> Supplied material:
-- ==== Sys2Proof/Machine/Transfers.lean ====
section
/-! DEFINITION. Copies in pieces, messages, and what an answer does to whoever sent the request (R356 to R362, R365 to
R368). A piece, and its acknowledgement, of a GET copy carries the GET flag; the reply and the slot of a copy or message
hold its next offset and the bytes its receiver takes, 8 bytes each (log entry 12). -/

namespace Sys2Proof.Machine

/-! ## Tallies and windows of a transfer -/

/-- A tally target with VALID set. -/
def tallyValid (t : Word) : Bool := tbit t.toNat 63

/-- A tally target obeys R85. -/
def tallyForm (t : Word) : Bool := if tallyValid t then fld t 62 48 = 0 && sigAdd t.toNat = 0 else t = 0

/-- An arrival for a job increments a tally target; one that is not valid or lies outside the job's range counts nowhere
(R98, R362; log entry 12). -/
def State.tallyHit (s : State) (tag : W16) (epoch : Byte) (t : Word) (n : Nat) : State :=
  match s.findJob tag epoch with
  | none => s
  | some (_, b) =>
    if tallyValid t && b.holds (sigCluster t.toNat) then
      s.addTally (sigCluster t.toNat) (sigCore t.toNat) (sigTally t.toNat) n
    else s

/-- The first offset of a range that is an address error for a job command or unit acting as master m; none where there is
none (R27, R300, R433). `host` lets the range lie in the host window (R360). -/
def State.firstBad (s : State) (m : Nat) (tag : W16) (host : Bool) (o n : Nat) (rd wr : Bool) : Option Nat :=
  let limit (top : Nat) : Option Nat := if o + n ≤ top then none else some (max o top)
  let bad := match windowOf o with
    | .hbm => limit s.jTop
    | .shale => if s.placement.isNone then some o else limit shaleTop
    | .pool => if s.placement.isNone then some o else limit poolTop
    | .host => if host then limit hostTop else some o
    | .control | .buffer | .bad => some o
  match bad with
  | some b => some b
  | none => if s.masterOn m && s.policy m true o rd wr tag then none else some o

/-! ## Pieces (R362) -/

/-- Bytes of a piece at an offset of a copy. -/
def pieceLen (len off : Nat) : Nat := min 256 (len - off)

/-- FLAGS of a piece: GET, LAST and RETRY (R352). -/
def pieceFlags (get last retry : Bool) : Nat := b2n get * 16 + b2n last * 32 + b2n retry * 128

/-- Packets of the pieces of bytes from an offset of a copy of `len` bytes; ARG is `base` plus the offset (R352, R362). -/
def State.piecesOf (s : State) (x : Nat) (q : W32) (get retry : Bool) (base len : Nat) : Nat → List Byte → Nat → List Packet
  | _, _, 0 => []
  | off, bs, fuel + 1 =>
    if bs.isEmpty then []
    else
      let n := pieceLen len off
      s.ctxPacket (s.ctx x) Op.piece (pieceFlags get (len ≤ off + n) retry) q (base + off) (bs.take n) ::
        s.piecesOf x q get retry base len (off + n) (bs.drop n) fuel

/-- Pieces of a copy sent in ascending order from an offset (R362): none where the source is not delivered. -/
def State.pushPieces (s : State) (y : Copy) (get retry : Bool) (base len off : Nat) : State × Bool :=
  let (s, d) := if y.data.isEmpty then
      (let r := s.loadOff (y.src + off) (len - off)
       (r.1, r.2.join))
    else (s, some (slice y.data off (len - off)))
  match d with
  | none => (s, false)
  | some bs => ({ s with tx := s.tx ++ s.piecesOf y.ctx y.seq get retry base len off bs (bs.length / 256 + 1) }, true)

/-- A copy changed. -/
def State.updCopy (s : State) (i : Nat) (f : Copy → Copy) : State :=
  { s with copies := updFirst (fun y => y.id == i) f s.copies }

/-- A copy with an id. -/
def State.findCopy (s : State) (i : Nat) : Option Copy := s.copies.find? (fun y => y.id == i)

/-- A copy no longer in progress. -/
def State.dropCopy (s : State) (i : Nat) : State := { s with copies := s.copies.filter (fun y => y.id != i) }

/-- A landing copy of a context. -/
def Ctx.findRx (c : Ctx) (q : W32) (get : Bool) : Option RxCopy :=
  c.rxCopies.find? (fun r => r.seq == q && r.getId.isSome == get)

/-- A landing copy of a context replaced, or removed. -/
def Ctx.setRx (c : Ctx) (q : W32) (get : Bool) (v : Option RxCopy) : Ctx :=
  let rest := c.rxCopies.filter (fun r => !(r.seq == q && r.getId.isSome == get))
  { c with rxCopies := match v with
      | some r => rest ++ [r]
      | none => rest }

/-! ## The end of a copy -/

/-- The lowest contributing logical core of this node, with its unit (R365). -/
def Reduction.lowest (r : Reduction) : Nat × W16 :=
  r.contributed.foldl (fun a c => if c.1 < a.1 then c else a) (16384, 0xFFFF)

/-- A reduction's result cannot be written (R365): COPY_FAIL, and the schedule ends as a unit fault that names the lowest
contributing core; the reduction never completes. -/
def State.failReduction (s : State) (j : Nat) (id : W16) : State :=
  match s.reductions.find? (fun r => r.job == j && r.id == id) with
  | none => s
  | some r =>
    let s := s.raise .ctxCopyFail
    let s := { s with reductions := s.reductions.map (fun (y : Reduction) => if y.job == j && y.id == id then { y with done := true } else y) }
    let (lc, u) := r.lowest
    (s.schedEnd j Status.unitFault (lc / 16) (lc % 16) u.toNat true).schedSettle j

/-- A copy has landed whole: whoever started it is told (R103, R361, R362, R366). -/
def State.copyDone (s : State) (y : Copy) : State :=
  let s := s.dropCopy y.id
  match y.origin with
  | .command q seq => s.finish q seq (.ok y.len)
  | .message q seq =>
    if y.limit < y.len then s.finish q seq { status := Status.msgTruncated, r0 := y.limit } else s.finish q seq (.ok y.len)
  | .reduction j id => { s with reductions := s.reductions.filter (fun r => !(r.job == j && r.id == id)) }
  | .unit _ _ _ | .snapshot _ | .restore _ _ | .responder => s

/-- A copy fails with a status (R361, R365, R384); RESULT0 is the offset of an address error (R89). -/
def State.copyFail (s : State) (y : Copy) (status off : Nat) : State :=
  let s := s.dropCopy y.id
  let r0 := if status = Status.addrError then off else y.acked
  match y.origin with
  | .command q seq | .message q seq => s.finish q seq { status := status, r0 := r0 }
  | .unit j lc u =>
    ((s.raise .ctxCopyFail).schedEnd j Status.unitFault (lc / 16) (lc % 16) u.toNat true).schedSettle j
  | .reduction j id => s.failReduction j id
  | .snapshot j =>
    let n := s.snap j
    s.setSnap j { n with fail := if n.fail = 0 then Status.snapDestFail else n.fail }
  | .restore j idx =>
    let n := s.snap j
    s.setSnap j { n with restore := n.restore.map (fun r => { r with bad := idx :: r.bad }) }
  | .responder => s

/-- The status of a command for a reply status (R89, R353). -/
def statusOfReply (st : Nat) : Nat := if st = Rs.dataError then Status.uncorrectable else Status.addrError

/-! ## After an answer (R351, R354, R357) -/

/-- What waited on a context that goes to CLOSED: requests without a credit, copies and receives (R351; log entry 12). -/
def State.abandon (s : State) (x : Nat) : State :=
  let c := s.ctx x
  let s := c.queue.foldl (fun s r => match r.origin with
    | .signal j lc u => s.dropSignal j lc u
    | _ => s) s
  let s := (s.copies.filter (fun y => y.ctx == x && y.tag == c.tag && y.epoch == c.epoch)).foldl
    (fun s y => s.copyFail y Status.ctxNotOpen 0) s
  c.recvs.foldl (fun s r => s.finish r.q r.seq (.st Status.ctxNotOpen)) s

/-- A CLOSING entry with nothing outstanding goes to CLOSED and its CTX_CLOSE replies SUCCESS (R351). -/
def State.settleClose (s : State) (x : Nat) : State :=
  let c := s.ctx x
  if c.st == .closing && c.outstanding == 0 then
    let s := (s.abandon x).closeCtx x
    match s.started.find? (fun d => d.wait == .close x) with
    | some d => s.finishCmd d (.ok)
    | none => s
  else s

/-- A request's record changed. -/
def State.updReq (s : State) (x : Nat) (q : W32) (f : Req → Req) : State :=
  let c := s.ctx x
  s.setCtx x { c with reqs := updFirst (fun r => r.seq == q) f c.reqs }

/-- What an answer does to its context (R351, R354, R357, R400): LOW_UNACK advances, an entry without unresolved requests
returns to OPEN, waiting requests leave, a closing entry closes and a teardown goes on. -/
def State.afterAnswer (s : State) (x : Nat) : State :=
  let c := s.ctx x
  let st := if c.st == .resolve && !(c.reqs.any (fun r => r.unresolved)) then CtxSt.open else c.st
  let s := s.setCtx x { c with lowUnack := c.lowest, st := st }
  ((s.pump x (c.queue.length + 1)).settleClose x).teardownOf c.tag c.epoch

/-- A request is answered and its record dropped (R354). -/
def State.endReq (s : State) (x : Nat) (q : W32) : State :=
  let c := s.ctx x
  (s.setCtx x { c with reqs := c.reqs.filter (fun r => r.seq != q) }).afterAnswer x

/-- A copy's opening request is answered; its record stays until the copy ends (R362). -/
def State.openedReq (s : State) (x : Nat) (q : W32) : State :=
  (s.updReq x q (fun r => { r with answered := true, unresolved := false })).afterAnswer x

/-! ## A copy goes on -/

/-- The context and the sequence number of a copy's request end with it. -/
def State.finishCopy (s : State) (y : Copy) : State := (s.copyDone y).endReq y.ctx y.seq

/-- A copy ends with a failure. -/
def State.breakCopy (s : State) (y : Copy) (status off : Nat) : State := (s.copyFail y status off).endReq y.ctx y.seq

/-- ARG of piece 0 of a copy this end sends: the destination offset of a put, 0 of a message (R352; log entry 12). -/
def Copy.base (y : Copy) : Nat :=
  match y.origin with
  | .message _ _ => 0
  | _ => y.dst

/-- This end of a put or message sends the pieces from an offset on (R362). -/
def State.pushFrom (s : State) (y : Copy) (off : Nat) (retry : Bool) : State :=
  let r := s.pushPieces y false retry y.base y.limit off
  if r.2 then r.1 else r.1.breakCopy y Status.uncorrectable 0

/-- The copy's opening request was executed at the responder, whose slot shows the next offset expected and the bytes it
takes (R362, R366). `get` is true for a copy this end receives. -/
def State.copyOpened (s : State) (y : Copy) (get : Bool) (next limit : Nat) : State :=
  if next = 0xFFFFFFFFFFFFFFFF then s.breakCopy y Status.uncorrectable 0
  else
    let lim := min limit y.len
    let y1 : Copy := { y with opened := true, limit := lim, t0 := s.now, tries := 0, acked := if get then y.acked else next }
    let s := s.updCopy y.id (fun _ => y1)
    if get then
      let c := s.ctx y.ctx
      match c.findRx y.seq true with
      | some r => (s.sendOn y.ctx Op.pieceAck 16 y.seq r.next []).openedReq y.ctx y.seq
      | none =>
        let r : RxCopy := { seq := y.seq, dst := y.dst, len := y.len, next := 0, tally := y.tally, recv := none, tag := 0,
                            getId := some y.id }
        (s.setCtx y.ctx (c.setRx y.seq true (some r))).openedReq y.ctx y.seq
    else if lim ≤ next then s.finishCopy y1
    else ((s.openedReq y.ctx y.seq).pushFrom y1 next false)

/-- A GET request of a context (R352). -/
def Req.isGet (r : Req) : Bool := tbit r.pkt.flags.toNat 4

/-! ## Answers (R353, R354, R357, R358) -/

/-- A REPLY for a request in progress (R353, R354, R368). -/
def State.replyTo (s : State) (x : Nat) (r : Req) (status : Nat) (data : List Byte) : State :=
  if status = Rs.rnr then s.updReq x r.seq (fun r => { r with rnr := some s.now })
  else
    match r.origin with
    | .core _ =>
      if r.unresolved && status = Rs.ok then (s.restartCore x r.seq true data).endReq x r.seq
      else (s.coreReply x r.seq status data).endReq x r.seq
    | .signal j lc u =>
      let s := s.endReq x r.seq
      if status = Rs.ok then s else s.dropSignal j lc u
    | .copy i | .msg i =>
      match s.findCopy i with
      | none => s.endReq x r.seq
      | some y =>
        if status = Rs.ok then s.copyOpened y r.isGet (leAt data 0 8) (leAt data 8 8)
        else s.breakCopy y (statusOfReply status) (ptrOff r.pkt.arg.toNat)

/-- A request is sent again with a new sequence number (R357). -/
def State.sendAgain (s : State) (x : Nat) (r : Req) : State :=
  let s := s.endReq x r.seq
  let c := s.ctx x
  (s.setCtx x { c with queue := c.queue ++ [r] }).pump x (c.queue.length + 1)

/-- A copy of a snapshot's page or manifest. -/
def Copy.forSnapshot (y : Copy) : Bool :=
  match y.origin with
  | .snapshot _ => true
  | _ => false

/-- A QUERY_REPLY resolves its request (R135, R357): `data` is the cached reply, one byte of status where it is no OK with
data. -/
def State.resolve (s : State) (x : Nat) (r : Req) (applied : Bool) (data : List Byte) : State :=
  let word := b2n applied * 2 ^ 63 + x * 2 ^ 32 + r.seq.toNat
  let s := s.setReg .ctxResolveLast [] (BitVec.ofNat 64 word)
  let status := if data.length = 1 then leNat data else 0
  match r.origin with
  | .core _ =>
    if applied && status ≠ 0 then (s.coreReply x r.seq status []).endReq x r.seq
    else (s.restartCore x r.seq applied data).endReq x r.seq
  | .signal j lc u =>
    if !applied then s.sendAgain x r
    else
      let s := s.endReq x r.seq
      if status = 0 then s else s.dropSignal j lc u
  | .copy i | .msg i =>
    match s.findCopy i with
    | none => s.endReq x r.seq
    | some y =>
      if !applied then
        if y.redo = 0 || !y.forSnapshot then (s.updCopy i (fun y => { y with redo := y.redo + 1 })).sendAgain x r
        else s.breakCopy y Status.snapDestFail 0
      else if status ≠ 0 then s.breakCopy y (statusOfReply status) (ptrOff r.pkt.arg.toNat)
      else s.copyOpened y r.isGet (leAt data 0 8) (leAt data 8 8)

/-! ## Timers (R356, R362, R368) -/

/-- A resend after an expiry is counted (R356, R362). -/
def State.countResend (s : State) (x : Nat) : State :=
  let c := s.ctx x
  (s.setCtx x { c with resends := BitVec.ofNat 16 (satInc 16 c.resends.toNat) }).raise .ctxRetry

/-- A request becomes unresolved: its entry enters RESOLVE, a waiting CTX_CLOSE returns CTX_BUSY, and a core that waits is
held (R351, R356). -/
def State.unresolve (s : State) (x : Nat) (q : W32) : State :=
  let s := (s.updReq x q (fun r => { r with unresolved := true })).raise .ctxUnresolved
  let c := s.ctx x
  let s := s.setCtx x { c with st := .resolve, queryLast := if c.st == .resolve then c.queryLast else s.now }
  let s := match c.st, s.started.find? (fun d => d.wait == .close x) with
    | .closing, some d => s.finishCmd d (.st Status.ctxBusy)
    | _, _ => s
  (s.holdCore x q).teardownOf c.tag c.epoch

/-- The timer of an outstanding request expires (R356). -/
def State.expireReq (s : State) (x : Nat) (r : Req) : State :=
  let c := s.ctx x
  if r.tries < c.retries.toNat then
    let s := s.updReq x r.seq (fun r => { r with tries := r.tries + 1, t0 := s.now })
    (s.countResend x).transmit { r.pkt with flags := r.pkt.flags ||| 0x80 }
  else s.unresolve x r.seq

/-- A copy has made no progress for TIMEOUT_US (R362): this end resends from the last acknowledged piece, or, of a GET,
repeats its acknowledgement (log entry 12); exhaustion leads to resolve. -/
def State.expireCopy (s : State) (x : Nat) (r : Req) (y : Copy) : State :=
  let c := s.ctx x
  if y.tries < c.retries.toNat then
    let y1 : Copy := { y with tries := y.tries + 1, t0 := s.now }
    let s := (s.updCopy y.id (fun _ => y1)).countResend x
    if r.isGet then
      match c.findRx r.seq true with
      | some rx => s.sendOn x Op.pieceAck 0x90 r.seq rx.next []
      | none => s
    else s.pushFrom y1 y1.acked true
  else s.unresolve x r.seq

end Sys2Proof.Machine
end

> Work required: Here the job is to set down exactly the lines of the material above that fall between the one with "match d with" and the one with "or removed. -/", inclusive, and nothing beyond them.

> Written response:
  match d with
  | none => (s, false)
  | some bs => ({ s with tx := s.tx ++ s.piecesOf y.ctx y.seq get retry base len off bs (bs.length / 256 + 1) }, true)

/-- A copy changed. -/
def State.updCopy (s : State) (i : Nat) (f : Copy → Copy) : State :=
  { s with copies := updFirst (fun y => y.id == i) f s.copies }

/-- A copy with an id. -/
def State.findCopy (s : State) (i : Nat) : Option Copy := s.copies.find? (fun y => y.id == i)

/-- A copy no longer in progress. -/
def State.dropCopy (s : State) (i : Nat) : State := { s with copies := s.copies.filter (fun y => y.id != i) }

/-- A landing copy of a context. -/
def Ctx.findRx (c : Ctx) (q : W32) (get : Bool) : Option RxCopy :=
  c.rxCopies.find? (fun r => r.seq == q && r.getId.isSome == get)

/-- A landing copy of a context replaced, or removed. -/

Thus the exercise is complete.